◆ Work request: Using the records below, repeat exactly the lines from the one holding "else if 247 < count *" through the one holding "def checkResponse (r", both ends included, and no others.
..............................
-- ==== Sys2Proof/Machine/Codec.lean ====
section
/-! DEFINITION. The frame codec (40_frame_codec.md): BuildFrame, the request of each wire operation, the response
check, and the commands CKSUM, ENCODE and DECODE. -/

namespace Sys2Proof.Machine

/-- The broadcast address (R9). -/
def broadcast : Byte := 0xFE

/-- `BuildFrame(a, i, P)` (R80 to R82, R120). -/
def buildFrame (a i : Byte) (p : List Byte) : List Byte :=
  let body := a :: BitVec.ofNat 8 (p.length + 2) :: i :: p
  [0xFF, 0xFF] ++ body ++ [checksum body]

/-- `Request_i()`: the address and the parameter bytes of the request, or the error it raises (R88 to R90, R124 to
R130; the order of the checks R259). -/
def request (op : WireOp) (s : State) : Except Cause (Byte × List Byte) :=
  let n := s.aLen.toNat
  let count := s.aCnt.toNat
  match op with
  | .ping | .btrigger => .ok (s.aAddr, [])
  | .read =>
    if s.aAddr = broadcast then .error (.invalidParam .broadcastRead)
    else if 249 < n then .error (.invalidParam .tooLong)
    else .ok (s.aAddr, [s.aReg, s.aLen])
  | .write | .bwrite =>
    if 248 < n then .error (.invalidParam .tooLong)
    else .ok (s.aAddr, s.aReg :: s.hostBytes n)
  | .syncread =>
    if count = 0 then .error (.invalidParam .badCount)
    else if 247 < count then .error (.invalidParam .tooLong)
    else if 249 < n then .error (.invalidParam .tooLong)
    else .ok (broadcast, s.aReg :: s.aLen :: s.hostBytes count)
  | .syncwrite =>
    if count = 0 then .error (.invalidParam .badCount)
    else if 247 < count * (n + 1) then .error (.invalidParam .tooLong)
    else .ok (broadcast, s.aReg :: s.aLen :: s.hostBytes (count * (n + 1)))

/-- The check of a response: the checks of R132 in their order, the first that fails being the error. `i` is the
instruction of the request: the address of a broadcast Ping's answer is not checked. -/
def checkResponse (r : List Byte) (a : Byte) (n : Nat) (i : Byte) : Except Cause Response :=
  if 249 < n then .error (.invalidParam .tooLong)
  else if r.length < n + 6 then .error .timeout
  else if n + 6 < r.length then .error (.framing .overrun)
  else if r.getD 0 0 ≠ 0xFF ∨ r.getD 1 0 ≠ 0xFF then .error (.framing .header)
  else if ¬ (i = WireOp.ping.code ∧ a = broadcast) ∧ r.getD 2 0 ≠ a then .error (.framing .address)
  else if (r.getD 3 0).toNat ≠ n + 2 then .error (.framing .length)
  else if r.getD (n + 5) 0 ≠ checksum ((r.drop 2).take (n + 3)) then .error (.framing .checksum)
  else .ok { address := r.getD 2 0, status := r.getD 4 0, data := (r.drop 5).take n }

/-- `fail E` of R132: `SV = 0`, `RESULT = 0`, and after TIMEOUT or FRAMING `HBUF[0..n-1]` unspecified. -/
def State.failDecode (n : Nat) (c : Cause) (s : State) : State :=
  State.fail c { s with sv := false, hbuf := if c.spoilsData then s.hbuf.forget n else s.hbuf }

/-- The effects of a response that passed every check (R132). -/
def State.acceptResponse (n : Nat) (resp : Response) (s : State) : State :=
  (State.setResult (BitVec.ofNat 32 n) { s.observe resp with hbuf := s.hbuf.write 0 resp.data }).succeed

/-- `Decode(a, n, i)` on `RXBUF[0..RXLEN-1]` (R132). -/
def State.decodeReceived (a : Byte) (n : Nat) (i : Byte) (s : State) : State :=
  let r := s.rxbuf.read s.drawCount 0 s.rxlen.toNat
  let s := s.spend s.rxlen.toNat
  match checkResponse r a n i with
  | .error c => s.failDecode n c
  | .ok resp => s.acceptResponse n resp

/-- `CKSUM` (R122). -/
def execCksum (s : State) : Host.Outcome State Fault Refusal :=
  let n := s.aLen.toNat
  .next ((s.spend n).setResult ((checksum (s.hostBytes n)).setWidth 32)).succeed

/-- `ENCODE` of one wire operation: the request's frame in `TXBUF` (R123). -/
def State.encodeRequest (op : WireOp) (s : State) : State :=
  match request op s with
  | .error c => s.fail c
  | .ok (a, p) =>
    let f := buildFrame a op.code p
    (((s.spend p.length).placeFrame f).setResult (BitVec.ofNat 32 f.length)).succeed

/-- `ENCODE` (R123): `A_INSTR` selects the wire operation, and any other value is BAD_INSTR. -/
def execEncode (s : State) : Host.Outcome State Fault Refusal :=
  match WireOp.ofCode? s.aInstr with
  | none => .next (s.fail (.invalidParam .badInstr))
  | some op => .next (s.encodeRequest op)

/-- `DECODE` (R131). -/
def execDecode (s : State) : Host.Outcome State Fault Refusal :=
  .next (s.decodeReceived s.aAddr s.aLen.toNat s.aInstr)

end Sys2Proof.Machine
end

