-- ==== Sys2Proof/Machine/Step.lean ====
section
/-! DEFINITION. The step, and how an instruction is put where the step finds it next. -/

namespace Sys2Proof.Machine

/-- One step of the machine: the next thing that comes from outside (R20). -/
def step (s : State) : Host.Outcome State Fault Refusal := runInput s

/-- The state in which the very next step runs an opcode-table row: the host's next transaction is the command, and for
a wire instruction `A_INSTR` selects it (log 13). -/
def State.withFetchWord (s : State) (nbits w : Nat) : State :=
  { s with aInstr := tableRowInstr nbits w s, inputs := .transaction (tableRowWord nbits w) :: s.inputs }

end Sys2Proof.Machine
end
..............................
◆ Answer area:
    else if 247 < count * (n + 1) then .error (.invalidParam .tooLong)
    else .ok (broadcast, s.aReg :: s.aLen :: s.hostBytes (count * (n + 1)))

/-- The check of a response: the checks of R132 in their order, the first that fails being the error. `i` is the
instruction of the request: the address of a broadcast Ping's answer is not checked. -/
def checkResponse (r : List Byte) (a : Byte) (n : Nat) (i : Byte) : Except Cause Response :=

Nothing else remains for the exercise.